Frankfurt on the up and up

Frankfurt on the up and up

About Frankfurt

Frankfurt on the up and up

The European Central Bank in Frankfurt's Ostend district, Photo: Stefan Maurer
The European Central Bank in Frankfurt's Ostend district © Stadt Frankfurt am Main, Photo: Stefan Maurer

Their facades are made of glass or cement. Sometimes they are narrow, sometimes round, sometimes pointed, sometimes with and sometimes without an antenna. They have given Frankfurt the sobriquet of ‘Mainhattan’. Back in the fifties, the Kaiserdom with its 96 metres was still the highest building in the city.
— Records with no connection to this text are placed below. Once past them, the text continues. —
-- ==== Sys2Proof/Machine/HdrOps.lean ====
section
/-! DEFINITION. Sys2Proof/Machine/HdrOps.lean: headers found in a frame (R336), checksums (R337), segmentation (R338)
and the outer header of a tunnel (R340 to R342). -/

namespace Sys2Proof.Machine

/-! ## Finding headers (R336) -/

/-- What R336 finds: the IP header, its family, the byte after it, the end of the IP length, the protocol that
follows, and the L4 header. -/
structure Hdrs where
  l3 : Nat
  v6 : Bool
  pay : Nat
  fin : Nat
  proto : Nat
  l4 : Option Nat
deriving DecidableEq, Repr

/-- The headers of a frame; a given `l3` or `l4` offset that is not 0 is used instead of what the ethertypes show, and
an IP header so given is told by its version (DEDUCED, log entry 18). -/
def findHdrs (bs : List Byte) (l3o l4o : Nat) : Option Hdrs :=
  let e := etherOff true bs
  let l3 := if l3o = 0 then e + 2 else l3o
  let fam := if l3o = 0 then (if beAt bs e 2 = 0x0800 then 4 else if beAt bs e 2 = 0x86DD then 6 else 0) else byteAt bs l3 / 16
  if fam = 4 then
    let pay := l3 + 4 * (byteAt bs l3 % 16)
    let fin := l3 + beAt bs (l3 + 2) 2
    if l3 + 20 ≤ pay ∧ pay ≤ fin ∧ fin ≤ bs.length then
      some ⟨l3, false, pay, fin, byteAt bs (l3 + 9), some (if l4o = 0 then pay else l4o)⟩
    else none
  else if fam = 6 then
    let pay := l3 + 40
    let fin := pay + beAt bs (l3 + 4) 2
    let nh := byteAt bs (l3 + 6)
    if fin ≤ bs.length then
      some ⟨l3, true, pay, fin, nh, if nh = 6 ∨ nh = 17 then some (if l4o = 0 then pay else l4o) else none⟩
    else none
  else none

/-- Bytes of the TCP or UDP header at an offset. -/
def l4Hdr (bs : List Byte) (proto l4 : Nat) : Nat := if proto = 6 then 4 * (byteAt bs (l4 + 12) / 16) else 8

/-- The L4 header of a protocol, where it lies wholly inside the IP length. -/
def Hdrs.l4Of (h : Hdrs) (bs : List Byte) (proto : Nat) : Option Nat :=
  match h.l4 with
  | some l4 =>
    let n := l4Hdr bs proto l4
    if h.proto = proto ∧ h.pay ≤ l4 ∧ (if proto = 6 then 20 else 8) ≤ n ∧ l4 + n ≤ h.fin then some l4 else none
  | none => none

/-! ## Checksums (R337) -/

/-- The ones' complement of a sum. -/
def csumOf (x : Nat) : Nat := 65535 - fold16 16 x

/-- Write the IPv4 header checksum at an IP header. -/
def setIpCsum (bs : List Byte) (l3 : Nat) : List Byte :=
  let b0 := splice bs (l3 + 10) [0#8, 0#8]
  splice b0 (l3 + 10) (beBytes 2 (csumOf (onesSum (slice b0 l3 (4 * (byteAt bs l3 % 16))))))

/-- Sum of the pseudo-header and the L4 segment. -/
def l4Sum (bs : List Byte) (h : Hdrs) (l4 : Nat) : Nat :=
  let addrs := if h.v6 then slice bs (h.l3 + 8) 32 else slice bs (h.l3 + 12) 8
  onesSum addrs + h.proto + (h.fin - l4) + onesSum (slice bs l4 (h.fin - l4))

/-- Offset of the checksum in a TCP or UDP header. -/
def csumOff (proto : Nat) : Nat := if proto = 6 then 16 else 6

/-- Write the TCP or UDP checksum; a UDP checksum of zero is written as 0xFFFF. -/
def setL4Csum (bs : List Byte) (h : Hdrs) (l4 : Nat) : List Byte :=
  let o := l4 + csumOff h.proto
  let b0 := splice bs o [0#8, 0#8]
  let c := csumOf (l4Sum b0 h l4)
  splice b0 o (beBytes 2 (if h.proto = 17 ∧ c = 0 then 0xFFFF else c))

/-- The IPv4 header checksum verifies. -/
def ipCsumOk (bs : List Byte) (l3 : Nat) : Bool := fold16 16 (onesSum (slice bs l3 (4 * (byteAt bs l3 % 16)))) == 65535

/-- The TCP or UDP checksum verifies. -/
def l4CsumOk (bs : List Byte) (h : Hdrs) (l4 : Nat) : Bool := fold16 16 (l4Sum bs h l4) == 65535

/-- Rewrite the lengths of an IP header for an IP datagram that ends at `fin`, and the IPv4 checksum. -/
def setIpLen (bs : List Byte) (h : Hdrs) (fin : Nat) : List Byte :=
  if h.v6 then splice bs (h.l3 + 4) (beBytes 2 (fin - h.l3 - 40))
  else setIpCsum (splice bs (h.l3 + 2) (beBytes 2 (fin - h.l3))) h.l3

/-! ## Segmentation (R338) -/

/-- One segment: the headers, adjusted for segment `k` of `n` whose payload begins at byte `at_` of the super-frame's,
and the piece. -/
def segFrame (bs : List Byte) (h : Hdrs) (l4 hl k n at_ : Nat) (piece : List Byte) : List Byte :=
  let b := bs.take (l4 + hl) ++ piece
  let fin := l4 + hl + piece.length
  let b := if h.v6 then b else splice b (h.l3 + 4) (beBytes 2 ((beAt bs (h.l3 + 4) 2 + k) % 65536))
  let b := setIpLen b h fin
  let b := if h.proto = 6 then
      let fl := byteAt bs (l4 + 13)
      let fl := if k + 1 = n then fl else setBits (setBits fl 0 1 0) 3 1 0
      let fl := if k = 0 then fl else setBits fl 7 1 0
      splice (splice b (l4 + 4) (beBytes 4 ((beAt bs (l4 + 4) 4 + at_) % 2 ^ 32))) (l4 + 13) [BitVec.ofNat 8 fl]
    else splice b (l4 + 4) (beBytes 2 (8 + piece.length))
  setL4Csum b { h with fin := fin } l4

/-- The segments, pieces cut at `mss` bytes; one frame where the payload is no longer. -/
def segPieces (bs : List Byte) (h : Hdrs) (l4 hl n mss : Nat) : Nat → List (List Byte) → List (List Byte)
  | _, [] => []
  | k, p :: ps => segFrame bs h l4 hl k n (k * mss) p :: segPieces bs h l4 hl n mss (k + 1) ps

/-- The segments of a super-frame. -/
def segCut (bs : List Byte) (h : Hdrs) (l4 mss : Nat) : List (List Byte) :=
  let hl := l4Hdr bs h.proto l4
  let payload := slice bs (l4 + hl) (h.fin - (l4 + hl))
  let ps := if payload.isEmpty then [[]] else chunks mss payload
  segPieces bs h l4 hl ps.length mss 0 ps

/-! ## Tunnel templates (Table OF-6, R340, R341) -/

def tmType (t : List Byte) : Nat := bits (byteAt t 0) 0 2
def tmV6 (t : List Byte) : Bool := bit (byteAt t 0) 2
def tmUcsum (t : List Byte) : Bool := bit (byteAt t 0) 3
def tmHlen (t : List Byte) : Nat := bits (byteAt t 1) 0 7
def tmL3 (t : List Byte) : Nat := bits (byteAt t 2) 0 7
def tmBase (t : List Byte) : Nat := leAt t 4 2
def tmMask (t : List Byte) : Nat := leAt t 6 2
def tmOwner (t : List Byte) : Nat := bits (leAt t 8 2) 0 13

/-- Bytes of the outer IP header of a template. -/
def tmIpLen (t : List Byte) : Nat := if tmV6 t then 40 else 4 * (byteAt t (16 + tmL3 t) % 16)

/-- A record that R340 refuses. -/
def tmplBad (t : List Byte) : Bool :=
  let l3 := tmL3 t
  let ip := tmIpLen t
  let hdr := t.drop 16
  let nh := if tmV6 t then byteAt hdr (l3 + 6) else byteAt hdr (l3 + 9)
  let tun := l3 + ip + 8
  let tl := if tmType t = 1 then 8 else 8 + 4 * (byteAt hdr tun % 64)
  (tmType t != 1 && tmType t != 2) || decide (tmHlen t < 50 ∨ 112 < tmHlen t) ||
  byteAt hdr l3 / 16 != (if tmV6 t then 6 else 4) || decide (ip < 20) || nh != 17 || tun + tl != tmHlen t

/-- Prepend a template's header to a frame, with the IPv4 identification and flow hash of the frame. -/
def encapWith (t : List Byte) (ident hash : Nat) (bs : List Byte) : List Byte :=
  let n := tmHlen t
  let l3 := tmL3 t
  let u := l3 + tmIpLen t
  let b := slice t 16 n ++ bs
  let h : Hdrs := ⟨l3, tmV6 t, u, b.length, 17, some u⟩
  let b := if tmV6 t then b else splice b (l3 + 4) (beBytes 2 ident)
  let b := setIpLen b h b.length
  let m := tmMask t
  let sport := (tmBase t &&& (65535 - m)) ||| (hash % 65536 &&& m)
  let b := splice (splice b u (beBytes 2 sport)) (u + 4) (beBytes 2 (b.length - u))
  if tmV6 t || tmUcsum t then setL4Csum b h u else splice b (u + 6) [0#8, 0#8]

/-! ## Decapsulation (R342) -/

/-- A tunnel at the headers of a frame: where the inner frame begins, type and VNI. -/
def tunnelAt (bs : List Byte) (l3o l4o vxlan geneve : Nat) : Option (Nat × Nat × Nat) :=
  match findHdrs bs l3o l4o with
  | none => none
  | some h =>
    match h.l4Of bs 17 with
    | none => none
    | some u =>
      let p := beAt bs (u + 2) 2
      let t := u + 8
      let ok := beAt bs (u + 6) 2 == 0 || l4CsumOk bs h u
      if p = vxlan ∧ bit (byteAt bs t) 3 = true ∧ t + 8 ≤ h.fin then
        if ok then some (t + 8, 1, beAt bs (t + 4) 3) else none
      else if p = geneve ∧ byteAt bs t / 64 = 0 ∧ beAt bs (t + 2) 2 = 0x6558 ∧ t + 8 + 4 * (byteAt bs t % 64) ≤ h.fin then
        if ok then some (t + 8 + 4 * (byteAt bs t % 64), 2, beAt bs (t + 4) 3) else none
      else none

end Sys2Proof.Machine
end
Today, the Commerzbank Tower, with its antenna, stretches almost 300 metres into the sky. In total, some one hundred high-rise buildings tower over the city, most of them bank and office buildings.

But the motto of the mighty builders in the financial metropolis is now not only ever higher but also ever more beautiful. Difficult to say who’s got their noses in front – the Messeturm designed by Helmut Jahn, the red-gleaming Japan Centre or the Westhafen Tower in diamond design resembling a cider glass? On a popularity scale among the Frankfurt people, the Maintower is right at the top. For it represented a first in Frankfurt high-rise construction. The tower, which was completed in 2000, was opened with a viewing terrace on its 56th floor for visitors. The lift takes you upwards at lightning speed for a drink or evening meal.

After constructing a skyline that is unique in Europe, the city on the Main is now catapulting the city centre itself out of the 20th into the 21st century. One example of this is the "PalaisQuartier", located in the heart of the city on the shopping mile, the Zeil. Next to two high-rise buildings used for offices and a hotel, the shopping centre "MyZeil" has become a major attraction. The Thurn and Taxis Palais had been torn down and was reerected according to historic plans. Today it offers capacities for shops, offices and assembly halls.

In turn, in the east of Frankfurt, the Großmarkthalle that opened in 1928 was handed over to the European Central Bank. The ECB uses the architectural monument as a ‘lobby’ for its headquarters in Frankfurt. The 185 m tall, spectacularly inwardly turning, double high-rise building being developed directly next to the Großmarkthalle has been designed by the Vienna architects from Coop Himmelb(l)au. Undoubtedly, a symbol for the Euro and for the financial location of Frankfurt.